The challenge for us today is to find positive silence at work and at home. In the 2005 BBC series The Monastery, five people with no religious background, volunteered to live at a Benedictine monastery. Abbot Christopher Jamison says the hardest challenge for them was not the religion, but simply finding silence because it was such a change from normal life. “There are times when good words are left unsaid out of an esteem for silence.” – Rule of St Benedict.

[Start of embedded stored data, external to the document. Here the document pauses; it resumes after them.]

-- ==== Sys2Proof/Laws/State.lean ====
section
/-! SUPPORT. What each named update of the state changes and what it leaves: one lemma per field per update. No later proof unfolds a
record update. -/

namespace Sys2Proof.Laws

open Sys2Proof Sys2Proof.Machine

/-! ## Reading what an update wrote -/

theorem getCore_setCore (s : State) (c i : Nat) (x : Core) : getCore (setCore s c x) i = if i = c then x else getCore s i :=
  tabGet_tabSet _ _ _ _ _
theorem getCore_modCore (s : State) (c i : Nat) (f : Core → Core) :
    getCore (modCore s c f) i = if i = c then f (getCore s c) else getCore s i := tabGet_tabSet _ _ _ _ _
@[simp] theorem getCore_modCore_self (s : State) (c : Nat) (f : Core → Core) : getCore (modCore s c f) c = f (getCore s c) := by
  simp [getCore_modCore]
theorem getCore_modCore_ne (s : State) {c i : Nat} (f : Core → Core) (h : i ≠ c) : getCore (modCore s c f) i = getCore s i := by
  simp [getCore_modCore, h]
theorem getCore_modMe (s : State) (i : Nat) (f : Core → Core) : getCore (modMe s f) i = if i = s.cur then f (me s) else getCore s i :=
  getCore_modCore s s.cur i f
@[simp] theorem me_modMe (s : State) (f : Core → Core) : me (modMe s f) = f (me s) := getCore_modCore_self s s.cur f
theorem getHearth_modHearth (s : State) (h i : Nat) (f : Hearth → Hearth) :
    getHearth (modHearth s h f) i = if i = h then f (getHearth s h) else getHearth s i := tabGet_tabSet _ _ _ _ _
theorem getDie_modDie (s : State) (d i : Nat) (f : Die → Die) :
    getDie (modDie s d f) i = if i = d then f (getDie s d) else getDie s i := tabGet_tabSet _ _ _ _ _
theorem getCtx_modCtx (s : State) (c i : Nat) (f : Ctx → Ctx) :
    getCtx (modCtx s c f) i = if i = c then f (getCtx s c) else getCtx s i := tabGet_tabSet _ _ _ _ _
theorem getQueue_modQueue (s : State) (q i : Nat) (f : Queue → Queue) :
    getQueue (modQueue s q f) i = if i = q then f (getQueue s q) else getQueue s i := tabGet_tabSet _ _ _ _ _
theorem getPort_modPort (s : State) (p i : Nat) (f : Port → Port) :
    getPort (modPort s p f) i = if i = p then f (getPort s p) else getPort s i := tabGet_tabSet _ _ _ _ _
theorem tabFind_modTask (s : State) (u i : Nat) (f : Task → Task) :
    tabFind (modTask s u f).tasks i = if i = u then (tabFind s.tasks u).map f else tabFind s.tasks i := by
  unfold modTask
  cases h : tabFind s.tasks u with
  | none => by_cases hi : i = u <;> simp [hi, h]
  | some t => simp [tabFind_tabSet]
theorem tabFind_modLaunch (s : State) (u i : Nat) (f : Launch → Launch) :
    tabFind (modLaunch s u f).launches i = if i = u then (tabFind s.launches u).map f else tabFind s.launches i := by
  unfold modLaunch
  cases h : tabFind s.launches u with
  | none => by_cases hi : i = u <;> simp [hi, h]
  | some t => simp [tabFind_tabSet]
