-- ==== Sys2Proof/Laws/PerInstr.lean ====
section
/-! SUPPORT. The family Words: for every instruction, that its slot word names it (spec/03 R42, R46), one lemma per constructor. -/

namespace Sys2Proof.Laws.Words

/-- The slot word of a well-formed instruction names that instruction. An instruction without a slot word says nothing here. -/
def Statement (i : Instr) : Prop := ∀ w, encodeWord i = some w → i.wf = true → decodeOp w = .ok i

theorem left_of_and {a b : Bool} (h : (a && b) = true) : a = true := (Bool.and_eq_true_iff.1 h).1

In his book Silence – In the age of noise, Norwegian explorer Erling Kagge describes how finding physical silence is a good way to foster inner silence, because we find a space within which we can hear ourselves think. It is not just withdrawing from modern life. “When you get the chance, know that the opportunity to walk alone, even for a bit, is a rare gift, one that will hand you insight that can change the course of your life.” – Brianna Wiest

In our organisation, our headteachers, who face all sorts of pressures from inside and outside of their schools, access periods of time out for reflection. Along with 1:1 coaching, Diocesan Schools Advisers provide pastoral support and offer a Performance, Resilience and Support Programme, which provides professional development focusing on wellbeing. These focus discussion on the areas of our leadership which causes most stress, supports mental health and finding collective solutions to build greater resilience. There are even opportunities for headteachers to sleep over at the SCMJ convent at Wantage – itself an oasis of peace and tranquility.

This kind of support may be a small drop of silence in an ocean of noise, but people seem to be increasingly choosing to do it, and it’s a powerful opportunity for a renewing source of energy. It can help us as we help to build confidence and reduce fear in those we lead next year.

Enjoy some solitude and silence this summer.